• EXERCISE REQUIREMENTS: The answer should be one number, the count of lines in the data with "present".
[PROVIDED INFORMATION — start]
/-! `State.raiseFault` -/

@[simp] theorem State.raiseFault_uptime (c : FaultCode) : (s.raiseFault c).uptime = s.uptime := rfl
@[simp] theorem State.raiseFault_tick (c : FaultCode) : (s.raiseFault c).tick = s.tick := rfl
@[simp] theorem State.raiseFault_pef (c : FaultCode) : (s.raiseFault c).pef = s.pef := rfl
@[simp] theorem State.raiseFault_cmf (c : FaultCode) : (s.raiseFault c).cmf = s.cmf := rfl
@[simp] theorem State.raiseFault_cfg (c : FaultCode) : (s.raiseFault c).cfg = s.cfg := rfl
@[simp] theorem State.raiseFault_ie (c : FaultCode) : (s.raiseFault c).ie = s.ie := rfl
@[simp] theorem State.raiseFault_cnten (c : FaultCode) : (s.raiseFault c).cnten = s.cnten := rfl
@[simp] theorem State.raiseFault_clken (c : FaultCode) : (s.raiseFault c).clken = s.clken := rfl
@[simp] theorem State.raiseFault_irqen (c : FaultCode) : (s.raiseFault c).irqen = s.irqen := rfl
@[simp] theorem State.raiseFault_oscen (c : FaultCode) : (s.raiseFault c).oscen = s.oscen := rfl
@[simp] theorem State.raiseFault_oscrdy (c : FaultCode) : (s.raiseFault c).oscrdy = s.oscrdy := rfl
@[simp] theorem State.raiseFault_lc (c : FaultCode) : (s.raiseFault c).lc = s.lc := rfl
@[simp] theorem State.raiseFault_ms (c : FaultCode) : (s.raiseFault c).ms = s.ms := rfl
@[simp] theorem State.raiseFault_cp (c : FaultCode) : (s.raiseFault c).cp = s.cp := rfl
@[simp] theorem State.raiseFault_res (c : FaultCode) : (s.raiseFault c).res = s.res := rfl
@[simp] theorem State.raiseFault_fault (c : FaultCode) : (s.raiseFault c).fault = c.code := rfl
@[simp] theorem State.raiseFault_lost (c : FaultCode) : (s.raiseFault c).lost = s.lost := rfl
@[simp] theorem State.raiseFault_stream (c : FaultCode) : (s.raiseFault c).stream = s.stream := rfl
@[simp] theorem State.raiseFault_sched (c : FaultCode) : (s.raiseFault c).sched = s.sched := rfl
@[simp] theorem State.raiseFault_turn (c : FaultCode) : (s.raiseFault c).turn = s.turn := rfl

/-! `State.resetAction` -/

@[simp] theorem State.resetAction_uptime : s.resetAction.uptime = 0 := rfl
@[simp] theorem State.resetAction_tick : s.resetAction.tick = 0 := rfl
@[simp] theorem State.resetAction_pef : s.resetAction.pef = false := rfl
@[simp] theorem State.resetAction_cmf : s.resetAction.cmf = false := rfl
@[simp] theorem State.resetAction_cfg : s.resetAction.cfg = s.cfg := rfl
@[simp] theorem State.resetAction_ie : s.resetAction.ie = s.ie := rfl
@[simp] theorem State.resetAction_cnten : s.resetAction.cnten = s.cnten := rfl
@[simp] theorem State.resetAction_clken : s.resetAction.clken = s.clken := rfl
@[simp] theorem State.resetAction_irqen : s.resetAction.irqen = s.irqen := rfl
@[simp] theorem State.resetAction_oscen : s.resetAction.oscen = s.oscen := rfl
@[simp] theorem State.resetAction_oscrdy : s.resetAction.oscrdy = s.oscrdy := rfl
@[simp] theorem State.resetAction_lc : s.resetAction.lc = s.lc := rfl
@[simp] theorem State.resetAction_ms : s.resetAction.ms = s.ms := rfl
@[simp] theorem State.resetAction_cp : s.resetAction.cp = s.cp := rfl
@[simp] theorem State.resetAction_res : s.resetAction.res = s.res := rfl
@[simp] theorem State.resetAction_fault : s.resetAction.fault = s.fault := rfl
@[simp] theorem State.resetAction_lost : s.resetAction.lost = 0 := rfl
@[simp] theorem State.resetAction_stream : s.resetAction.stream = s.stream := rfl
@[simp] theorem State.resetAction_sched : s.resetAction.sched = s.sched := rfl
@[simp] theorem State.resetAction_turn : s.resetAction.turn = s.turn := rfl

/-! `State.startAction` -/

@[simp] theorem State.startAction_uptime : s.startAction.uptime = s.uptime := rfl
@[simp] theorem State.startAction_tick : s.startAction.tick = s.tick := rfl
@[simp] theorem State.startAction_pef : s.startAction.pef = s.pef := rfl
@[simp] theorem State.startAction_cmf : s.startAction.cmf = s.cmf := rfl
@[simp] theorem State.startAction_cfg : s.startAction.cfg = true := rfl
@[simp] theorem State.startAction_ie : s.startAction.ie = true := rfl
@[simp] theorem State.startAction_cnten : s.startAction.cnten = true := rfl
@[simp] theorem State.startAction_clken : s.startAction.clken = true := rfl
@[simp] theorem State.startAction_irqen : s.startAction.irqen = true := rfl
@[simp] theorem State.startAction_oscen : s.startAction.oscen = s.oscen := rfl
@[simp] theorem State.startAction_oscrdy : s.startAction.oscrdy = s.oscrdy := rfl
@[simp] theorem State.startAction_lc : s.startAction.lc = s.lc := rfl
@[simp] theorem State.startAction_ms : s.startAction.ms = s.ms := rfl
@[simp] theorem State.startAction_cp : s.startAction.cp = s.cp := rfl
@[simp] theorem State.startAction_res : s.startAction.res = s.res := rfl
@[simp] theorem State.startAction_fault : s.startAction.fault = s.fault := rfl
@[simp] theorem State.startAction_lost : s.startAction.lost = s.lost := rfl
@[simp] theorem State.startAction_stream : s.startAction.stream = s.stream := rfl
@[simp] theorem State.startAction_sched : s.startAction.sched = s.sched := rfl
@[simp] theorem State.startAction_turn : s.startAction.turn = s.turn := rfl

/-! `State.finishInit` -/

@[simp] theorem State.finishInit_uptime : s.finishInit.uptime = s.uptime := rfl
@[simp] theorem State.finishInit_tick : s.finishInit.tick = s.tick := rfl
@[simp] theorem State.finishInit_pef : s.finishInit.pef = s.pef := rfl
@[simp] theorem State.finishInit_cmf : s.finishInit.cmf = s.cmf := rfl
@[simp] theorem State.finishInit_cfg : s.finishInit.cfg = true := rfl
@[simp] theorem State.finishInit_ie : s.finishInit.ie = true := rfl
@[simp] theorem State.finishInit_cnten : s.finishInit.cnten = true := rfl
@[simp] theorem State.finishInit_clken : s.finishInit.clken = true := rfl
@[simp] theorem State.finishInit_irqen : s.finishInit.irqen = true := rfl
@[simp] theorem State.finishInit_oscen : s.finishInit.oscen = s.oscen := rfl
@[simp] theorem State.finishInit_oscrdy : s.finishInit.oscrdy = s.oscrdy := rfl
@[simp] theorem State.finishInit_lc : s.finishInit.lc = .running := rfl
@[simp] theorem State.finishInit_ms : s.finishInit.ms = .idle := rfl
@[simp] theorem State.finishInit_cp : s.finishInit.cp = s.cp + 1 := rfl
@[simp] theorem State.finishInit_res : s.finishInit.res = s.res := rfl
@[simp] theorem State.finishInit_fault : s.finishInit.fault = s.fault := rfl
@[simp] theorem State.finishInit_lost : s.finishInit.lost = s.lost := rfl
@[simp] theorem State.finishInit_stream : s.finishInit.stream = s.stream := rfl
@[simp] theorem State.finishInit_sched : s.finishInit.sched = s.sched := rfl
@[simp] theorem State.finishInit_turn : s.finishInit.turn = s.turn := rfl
[PROVIDED INFORMATION — finish]
[PROVIDED INFORMATION — start]
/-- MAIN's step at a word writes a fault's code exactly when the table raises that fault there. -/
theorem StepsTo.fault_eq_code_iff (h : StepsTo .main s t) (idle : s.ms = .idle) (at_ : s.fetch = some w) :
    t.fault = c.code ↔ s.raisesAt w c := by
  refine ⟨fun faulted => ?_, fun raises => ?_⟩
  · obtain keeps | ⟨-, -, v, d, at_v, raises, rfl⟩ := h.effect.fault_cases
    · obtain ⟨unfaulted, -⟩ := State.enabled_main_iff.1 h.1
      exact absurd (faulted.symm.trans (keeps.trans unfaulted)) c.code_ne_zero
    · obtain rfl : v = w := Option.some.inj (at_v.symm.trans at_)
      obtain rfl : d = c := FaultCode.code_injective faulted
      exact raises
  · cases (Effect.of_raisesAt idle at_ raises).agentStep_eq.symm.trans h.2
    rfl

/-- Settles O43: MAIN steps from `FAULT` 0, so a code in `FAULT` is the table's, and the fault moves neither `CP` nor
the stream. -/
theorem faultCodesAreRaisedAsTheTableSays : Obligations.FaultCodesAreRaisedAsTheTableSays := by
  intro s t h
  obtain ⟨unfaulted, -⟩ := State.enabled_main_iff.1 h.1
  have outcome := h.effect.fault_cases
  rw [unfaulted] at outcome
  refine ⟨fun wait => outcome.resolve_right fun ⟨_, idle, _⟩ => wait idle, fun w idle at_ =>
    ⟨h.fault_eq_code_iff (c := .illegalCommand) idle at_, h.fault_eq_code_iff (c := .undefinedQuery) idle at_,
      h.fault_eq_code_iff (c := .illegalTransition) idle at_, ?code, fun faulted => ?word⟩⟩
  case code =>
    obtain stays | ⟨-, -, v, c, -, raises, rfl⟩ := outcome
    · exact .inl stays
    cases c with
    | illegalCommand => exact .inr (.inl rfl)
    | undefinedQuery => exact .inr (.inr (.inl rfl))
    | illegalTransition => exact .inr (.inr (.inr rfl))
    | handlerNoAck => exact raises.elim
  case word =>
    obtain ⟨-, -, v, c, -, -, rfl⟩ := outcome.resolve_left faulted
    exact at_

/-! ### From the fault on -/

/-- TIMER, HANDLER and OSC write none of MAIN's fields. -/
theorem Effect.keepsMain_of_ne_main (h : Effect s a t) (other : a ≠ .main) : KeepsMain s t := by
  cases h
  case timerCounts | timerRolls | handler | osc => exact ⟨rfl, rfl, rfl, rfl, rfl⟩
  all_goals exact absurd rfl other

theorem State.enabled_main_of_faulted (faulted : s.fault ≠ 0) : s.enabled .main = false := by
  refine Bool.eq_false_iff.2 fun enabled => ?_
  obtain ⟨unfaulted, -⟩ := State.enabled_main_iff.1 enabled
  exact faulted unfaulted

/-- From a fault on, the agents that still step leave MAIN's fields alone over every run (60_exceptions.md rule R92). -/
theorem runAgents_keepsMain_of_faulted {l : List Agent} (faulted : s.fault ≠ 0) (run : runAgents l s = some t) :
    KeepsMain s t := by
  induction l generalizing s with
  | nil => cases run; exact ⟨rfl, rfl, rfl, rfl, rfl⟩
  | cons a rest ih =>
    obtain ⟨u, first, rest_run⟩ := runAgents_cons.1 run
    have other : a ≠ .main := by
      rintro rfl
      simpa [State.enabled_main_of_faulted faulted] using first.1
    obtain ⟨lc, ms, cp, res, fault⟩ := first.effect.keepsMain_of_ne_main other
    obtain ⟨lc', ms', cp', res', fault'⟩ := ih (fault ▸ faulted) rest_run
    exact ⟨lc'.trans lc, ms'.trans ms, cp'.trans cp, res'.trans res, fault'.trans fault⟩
[PROVIDED INFORMATION — finish]
[PROVIDED INFORMATION — start]
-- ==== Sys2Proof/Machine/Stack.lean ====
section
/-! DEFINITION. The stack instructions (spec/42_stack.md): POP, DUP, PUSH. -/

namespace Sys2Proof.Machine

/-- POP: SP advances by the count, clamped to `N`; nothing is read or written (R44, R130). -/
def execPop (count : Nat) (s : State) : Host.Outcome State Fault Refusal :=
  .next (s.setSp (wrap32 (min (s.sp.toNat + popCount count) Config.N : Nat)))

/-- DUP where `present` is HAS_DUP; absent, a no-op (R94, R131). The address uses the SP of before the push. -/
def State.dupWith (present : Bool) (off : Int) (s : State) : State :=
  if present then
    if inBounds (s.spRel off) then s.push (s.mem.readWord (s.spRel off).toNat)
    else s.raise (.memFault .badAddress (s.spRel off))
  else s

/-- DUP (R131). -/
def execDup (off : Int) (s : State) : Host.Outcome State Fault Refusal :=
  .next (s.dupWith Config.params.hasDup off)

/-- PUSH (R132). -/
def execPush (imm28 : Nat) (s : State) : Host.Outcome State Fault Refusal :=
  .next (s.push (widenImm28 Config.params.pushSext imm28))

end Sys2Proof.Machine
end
[PROVIDED INFORMATION — finish]
• COMPLETED EXERCISE: 3